### Work required
Your task is to repeat exactly the lines below between the line holding "cases hi with" and the line holding "Prod.Lex (· <", inclusive, and only those.

### Supplied records
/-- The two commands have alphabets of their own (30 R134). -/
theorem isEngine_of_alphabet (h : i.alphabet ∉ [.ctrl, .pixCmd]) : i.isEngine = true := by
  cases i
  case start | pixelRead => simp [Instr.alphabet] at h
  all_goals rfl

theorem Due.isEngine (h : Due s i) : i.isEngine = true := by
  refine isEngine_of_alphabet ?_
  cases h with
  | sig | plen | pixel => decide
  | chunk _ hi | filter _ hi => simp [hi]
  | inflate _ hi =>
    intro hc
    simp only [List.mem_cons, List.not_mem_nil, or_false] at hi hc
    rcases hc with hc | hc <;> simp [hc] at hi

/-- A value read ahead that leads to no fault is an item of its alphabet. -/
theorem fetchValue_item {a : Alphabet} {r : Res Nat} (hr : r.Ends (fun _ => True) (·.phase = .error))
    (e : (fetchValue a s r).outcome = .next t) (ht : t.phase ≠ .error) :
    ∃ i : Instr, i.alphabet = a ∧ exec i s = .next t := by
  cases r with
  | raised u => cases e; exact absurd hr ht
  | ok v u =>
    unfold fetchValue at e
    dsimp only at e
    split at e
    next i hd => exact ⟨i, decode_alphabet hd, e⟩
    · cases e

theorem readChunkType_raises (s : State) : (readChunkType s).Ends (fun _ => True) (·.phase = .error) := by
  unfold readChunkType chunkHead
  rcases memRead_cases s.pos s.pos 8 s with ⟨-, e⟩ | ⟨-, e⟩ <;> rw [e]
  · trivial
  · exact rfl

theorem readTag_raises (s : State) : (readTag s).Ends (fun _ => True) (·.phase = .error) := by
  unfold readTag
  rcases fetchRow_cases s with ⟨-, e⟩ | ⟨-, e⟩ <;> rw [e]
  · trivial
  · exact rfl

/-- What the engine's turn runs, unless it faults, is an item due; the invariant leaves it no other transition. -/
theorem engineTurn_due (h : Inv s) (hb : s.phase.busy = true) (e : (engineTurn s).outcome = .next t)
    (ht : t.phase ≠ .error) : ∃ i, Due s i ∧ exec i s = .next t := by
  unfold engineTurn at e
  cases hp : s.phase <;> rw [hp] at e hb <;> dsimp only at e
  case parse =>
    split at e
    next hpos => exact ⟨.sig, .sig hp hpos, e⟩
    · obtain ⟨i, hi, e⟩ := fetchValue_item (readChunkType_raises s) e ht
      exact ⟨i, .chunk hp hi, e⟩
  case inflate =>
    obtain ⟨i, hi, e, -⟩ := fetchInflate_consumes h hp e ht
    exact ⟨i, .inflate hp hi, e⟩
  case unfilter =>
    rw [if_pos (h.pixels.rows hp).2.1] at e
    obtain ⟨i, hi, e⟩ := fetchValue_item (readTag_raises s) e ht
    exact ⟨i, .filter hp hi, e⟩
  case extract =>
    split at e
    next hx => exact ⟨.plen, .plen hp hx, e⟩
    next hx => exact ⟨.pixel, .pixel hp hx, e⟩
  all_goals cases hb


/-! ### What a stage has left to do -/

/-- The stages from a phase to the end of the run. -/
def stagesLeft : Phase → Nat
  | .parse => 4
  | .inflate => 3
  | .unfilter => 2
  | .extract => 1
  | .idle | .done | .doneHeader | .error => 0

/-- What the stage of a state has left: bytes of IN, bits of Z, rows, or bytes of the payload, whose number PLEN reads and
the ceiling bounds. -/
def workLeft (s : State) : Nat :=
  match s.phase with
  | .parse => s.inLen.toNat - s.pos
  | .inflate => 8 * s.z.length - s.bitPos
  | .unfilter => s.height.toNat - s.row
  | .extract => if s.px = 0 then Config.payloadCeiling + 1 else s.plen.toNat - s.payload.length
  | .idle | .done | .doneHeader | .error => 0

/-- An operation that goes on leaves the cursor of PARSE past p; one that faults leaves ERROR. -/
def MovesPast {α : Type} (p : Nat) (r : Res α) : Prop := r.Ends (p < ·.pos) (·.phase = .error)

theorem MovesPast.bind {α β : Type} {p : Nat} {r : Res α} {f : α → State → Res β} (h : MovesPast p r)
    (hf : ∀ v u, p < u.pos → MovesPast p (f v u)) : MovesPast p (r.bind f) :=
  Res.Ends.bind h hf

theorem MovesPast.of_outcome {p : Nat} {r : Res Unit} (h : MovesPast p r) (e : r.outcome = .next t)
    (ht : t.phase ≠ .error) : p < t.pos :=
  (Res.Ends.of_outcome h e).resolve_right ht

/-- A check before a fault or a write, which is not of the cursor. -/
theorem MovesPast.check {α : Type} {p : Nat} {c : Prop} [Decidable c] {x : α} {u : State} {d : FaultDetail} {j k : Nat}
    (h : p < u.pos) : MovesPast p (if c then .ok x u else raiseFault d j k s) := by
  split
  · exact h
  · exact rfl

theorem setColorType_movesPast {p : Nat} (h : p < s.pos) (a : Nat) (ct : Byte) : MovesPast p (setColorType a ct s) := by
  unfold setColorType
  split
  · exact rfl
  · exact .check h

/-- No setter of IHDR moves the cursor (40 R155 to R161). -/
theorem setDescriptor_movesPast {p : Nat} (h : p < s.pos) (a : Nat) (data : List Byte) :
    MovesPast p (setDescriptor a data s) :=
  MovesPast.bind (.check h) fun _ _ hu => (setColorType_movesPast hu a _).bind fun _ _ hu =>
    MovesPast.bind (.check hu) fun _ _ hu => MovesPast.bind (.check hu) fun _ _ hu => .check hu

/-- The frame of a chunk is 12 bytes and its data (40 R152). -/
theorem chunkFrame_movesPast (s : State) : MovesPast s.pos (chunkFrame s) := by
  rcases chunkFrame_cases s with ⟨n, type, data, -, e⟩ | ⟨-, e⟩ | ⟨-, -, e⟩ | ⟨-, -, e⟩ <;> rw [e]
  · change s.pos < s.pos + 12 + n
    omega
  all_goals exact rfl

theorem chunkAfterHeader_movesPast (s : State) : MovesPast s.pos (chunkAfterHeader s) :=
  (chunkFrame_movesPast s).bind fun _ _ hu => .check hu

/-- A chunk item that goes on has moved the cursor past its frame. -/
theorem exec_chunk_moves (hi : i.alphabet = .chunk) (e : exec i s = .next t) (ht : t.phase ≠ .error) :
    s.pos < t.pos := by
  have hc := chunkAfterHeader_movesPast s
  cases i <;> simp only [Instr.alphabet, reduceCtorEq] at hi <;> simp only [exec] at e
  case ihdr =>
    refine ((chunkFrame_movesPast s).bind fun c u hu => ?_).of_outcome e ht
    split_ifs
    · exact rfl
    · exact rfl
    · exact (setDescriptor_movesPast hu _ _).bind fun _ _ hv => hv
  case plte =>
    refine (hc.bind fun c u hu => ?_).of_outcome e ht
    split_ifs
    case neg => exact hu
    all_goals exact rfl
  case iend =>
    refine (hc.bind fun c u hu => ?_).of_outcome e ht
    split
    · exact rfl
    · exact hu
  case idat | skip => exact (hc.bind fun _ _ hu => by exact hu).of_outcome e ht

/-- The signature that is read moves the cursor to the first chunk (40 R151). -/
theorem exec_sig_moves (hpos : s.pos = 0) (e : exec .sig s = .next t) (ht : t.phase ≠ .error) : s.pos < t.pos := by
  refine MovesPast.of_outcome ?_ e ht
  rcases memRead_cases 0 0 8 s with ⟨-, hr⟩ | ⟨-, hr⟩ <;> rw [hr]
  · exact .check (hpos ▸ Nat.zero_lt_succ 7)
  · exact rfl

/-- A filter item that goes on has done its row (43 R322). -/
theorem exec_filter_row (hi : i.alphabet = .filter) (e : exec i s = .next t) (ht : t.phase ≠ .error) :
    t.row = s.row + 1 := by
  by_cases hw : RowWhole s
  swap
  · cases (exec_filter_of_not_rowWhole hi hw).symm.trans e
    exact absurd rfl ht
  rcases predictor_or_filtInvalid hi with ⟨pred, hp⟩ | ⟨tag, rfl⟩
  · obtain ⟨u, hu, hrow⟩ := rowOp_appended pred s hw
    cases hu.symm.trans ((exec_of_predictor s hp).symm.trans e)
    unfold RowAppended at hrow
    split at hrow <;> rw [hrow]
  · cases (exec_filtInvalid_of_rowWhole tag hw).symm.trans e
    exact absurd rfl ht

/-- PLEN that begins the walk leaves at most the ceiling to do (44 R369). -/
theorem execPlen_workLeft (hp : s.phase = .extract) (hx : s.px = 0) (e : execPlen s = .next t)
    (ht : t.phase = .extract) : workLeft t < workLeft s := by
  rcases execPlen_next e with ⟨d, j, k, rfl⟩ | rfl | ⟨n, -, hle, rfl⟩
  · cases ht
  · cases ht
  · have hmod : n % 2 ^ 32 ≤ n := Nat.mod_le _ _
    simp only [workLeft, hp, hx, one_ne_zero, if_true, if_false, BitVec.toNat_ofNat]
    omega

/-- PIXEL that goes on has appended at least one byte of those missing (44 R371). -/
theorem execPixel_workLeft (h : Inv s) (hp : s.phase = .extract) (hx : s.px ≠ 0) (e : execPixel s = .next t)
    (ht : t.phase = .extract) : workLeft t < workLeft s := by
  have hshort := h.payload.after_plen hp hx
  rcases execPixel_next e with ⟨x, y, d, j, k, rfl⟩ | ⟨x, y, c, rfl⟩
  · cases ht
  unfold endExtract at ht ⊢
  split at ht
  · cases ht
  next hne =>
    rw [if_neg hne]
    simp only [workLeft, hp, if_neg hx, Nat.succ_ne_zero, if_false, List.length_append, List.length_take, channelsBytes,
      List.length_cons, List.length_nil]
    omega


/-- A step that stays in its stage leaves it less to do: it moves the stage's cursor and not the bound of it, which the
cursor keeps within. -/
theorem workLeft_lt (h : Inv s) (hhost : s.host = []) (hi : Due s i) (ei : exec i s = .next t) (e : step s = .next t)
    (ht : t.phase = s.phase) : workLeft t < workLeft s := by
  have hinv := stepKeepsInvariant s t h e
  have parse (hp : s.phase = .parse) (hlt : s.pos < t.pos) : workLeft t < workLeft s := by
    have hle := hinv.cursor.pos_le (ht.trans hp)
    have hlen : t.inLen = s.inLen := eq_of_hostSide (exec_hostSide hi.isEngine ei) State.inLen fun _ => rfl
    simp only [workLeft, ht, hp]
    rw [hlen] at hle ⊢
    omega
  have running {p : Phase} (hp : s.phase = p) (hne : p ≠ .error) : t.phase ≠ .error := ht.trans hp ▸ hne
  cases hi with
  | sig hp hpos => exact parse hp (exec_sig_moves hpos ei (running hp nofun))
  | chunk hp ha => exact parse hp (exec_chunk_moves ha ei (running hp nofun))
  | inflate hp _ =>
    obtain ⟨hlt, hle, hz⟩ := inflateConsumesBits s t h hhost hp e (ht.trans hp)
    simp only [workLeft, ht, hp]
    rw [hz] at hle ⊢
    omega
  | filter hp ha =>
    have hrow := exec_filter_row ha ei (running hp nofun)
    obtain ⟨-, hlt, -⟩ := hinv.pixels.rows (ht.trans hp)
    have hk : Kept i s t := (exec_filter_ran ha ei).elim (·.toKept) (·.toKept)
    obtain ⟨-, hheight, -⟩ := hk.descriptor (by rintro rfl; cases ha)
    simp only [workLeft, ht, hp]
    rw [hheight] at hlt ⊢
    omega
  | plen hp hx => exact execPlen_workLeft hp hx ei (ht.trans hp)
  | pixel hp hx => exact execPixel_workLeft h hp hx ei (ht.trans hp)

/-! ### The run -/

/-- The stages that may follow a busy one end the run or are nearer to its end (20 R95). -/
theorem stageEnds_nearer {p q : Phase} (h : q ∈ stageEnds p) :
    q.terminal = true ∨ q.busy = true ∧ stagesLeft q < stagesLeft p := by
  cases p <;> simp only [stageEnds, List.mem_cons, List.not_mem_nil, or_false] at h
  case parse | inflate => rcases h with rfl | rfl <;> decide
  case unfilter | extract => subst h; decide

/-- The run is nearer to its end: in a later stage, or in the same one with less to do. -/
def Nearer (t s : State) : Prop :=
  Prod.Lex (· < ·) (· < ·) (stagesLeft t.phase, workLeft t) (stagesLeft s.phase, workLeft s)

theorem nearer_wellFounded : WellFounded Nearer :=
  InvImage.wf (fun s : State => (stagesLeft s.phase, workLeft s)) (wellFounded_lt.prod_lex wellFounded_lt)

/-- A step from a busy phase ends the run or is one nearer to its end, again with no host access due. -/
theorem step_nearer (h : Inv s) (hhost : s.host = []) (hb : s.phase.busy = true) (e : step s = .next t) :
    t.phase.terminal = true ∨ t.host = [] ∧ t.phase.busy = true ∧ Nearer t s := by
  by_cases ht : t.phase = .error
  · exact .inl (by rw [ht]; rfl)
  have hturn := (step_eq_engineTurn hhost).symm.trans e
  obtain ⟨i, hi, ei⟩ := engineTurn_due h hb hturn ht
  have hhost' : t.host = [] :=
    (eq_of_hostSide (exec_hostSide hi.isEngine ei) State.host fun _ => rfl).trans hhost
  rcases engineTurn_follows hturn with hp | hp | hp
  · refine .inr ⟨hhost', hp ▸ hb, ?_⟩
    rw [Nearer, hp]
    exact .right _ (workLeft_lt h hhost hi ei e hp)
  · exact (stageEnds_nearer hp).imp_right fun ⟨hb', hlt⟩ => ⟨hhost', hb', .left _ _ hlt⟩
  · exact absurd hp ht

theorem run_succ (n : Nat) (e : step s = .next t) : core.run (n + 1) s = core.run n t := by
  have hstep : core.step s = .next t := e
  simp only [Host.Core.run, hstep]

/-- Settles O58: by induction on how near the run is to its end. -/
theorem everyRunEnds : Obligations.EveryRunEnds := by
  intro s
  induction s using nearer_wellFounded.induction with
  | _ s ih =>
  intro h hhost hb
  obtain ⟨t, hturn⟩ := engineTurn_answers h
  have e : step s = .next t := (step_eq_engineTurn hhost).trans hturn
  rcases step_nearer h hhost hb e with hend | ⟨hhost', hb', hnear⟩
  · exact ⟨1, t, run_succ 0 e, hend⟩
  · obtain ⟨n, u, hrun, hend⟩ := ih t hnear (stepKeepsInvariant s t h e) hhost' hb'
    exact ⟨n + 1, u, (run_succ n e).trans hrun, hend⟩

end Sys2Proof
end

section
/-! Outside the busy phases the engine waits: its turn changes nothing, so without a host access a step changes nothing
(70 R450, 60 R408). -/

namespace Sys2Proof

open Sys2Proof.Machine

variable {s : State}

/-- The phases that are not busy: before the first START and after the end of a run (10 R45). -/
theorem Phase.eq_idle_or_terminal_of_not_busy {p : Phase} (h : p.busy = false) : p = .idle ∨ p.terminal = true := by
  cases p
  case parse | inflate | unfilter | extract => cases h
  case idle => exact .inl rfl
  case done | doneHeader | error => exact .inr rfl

### Written response
  cases hi with
  | sig hp hpos => exact parse hp (exec_sig_moves hpos ei (running hp nofun))
  | chunk hp ha => exact parse hp (exec_chunk_moves ha ei (running hp nofun))
  | inflate hp _ =>
    obtain ⟨hlt, hle, hz⟩ := inflateConsumesBits s t h hhost hp e (ht.trans hp)
    simp only [workLeft, ht, hp]
    rw [hz] at hle ⊢
    omega
  | filter hp ha =>
    have hrow := exec_filter_row ha ei (running hp nofun)
    obtain ⟨-, hlt, -⟩ := hinv.pixels.rows (ht.trans hp)
    have hk : Kept i s t := (exec_filter_ran ha ei).elim (·.toKept) (·.toKept)
    obtain ⟨-, hheight, -⟩ := hk.descriptor (by rintro rfl; cases ha)
    simp only [workLeft, ht, hp]
    rw [hheight] at hlt ⊢
    omega
  | plen hp hx => exact execPlen_workLeft hp hx ei (ht.trans hp)
  | pixel hp hx => exact execPixel_workLeft h hp hx ei (ht.trans hp)

/-! ### The run -/

/-- The stages that may follow a busy one end the run or are nearer to its end (20 R95). -/
theorem stageEnds_nearer {p q : Phase} (h : q ∈ stageEnds p) :
    q.terminal = true ∨ q.busy = true ∧ stagesLeft q < stagesLeft p := by
  cases p <;> simp only [stageEnds, List.mem_cons, List.not_mem_nil, or_false] at h
  case parse | inflate => rcases h with rfl | rfl <;> decide
  case unfilter | extract => subst h; decide

/-- The run is nearer to its end: in a later stage, or in the same one with less to do. -/
def Nearer (t s : State) : Prop :=
  Prod.Lex (· < ·) (· < ·) (stagesLeft t.phase, workLeft t) (stagesLeft s.phase, workLeft s)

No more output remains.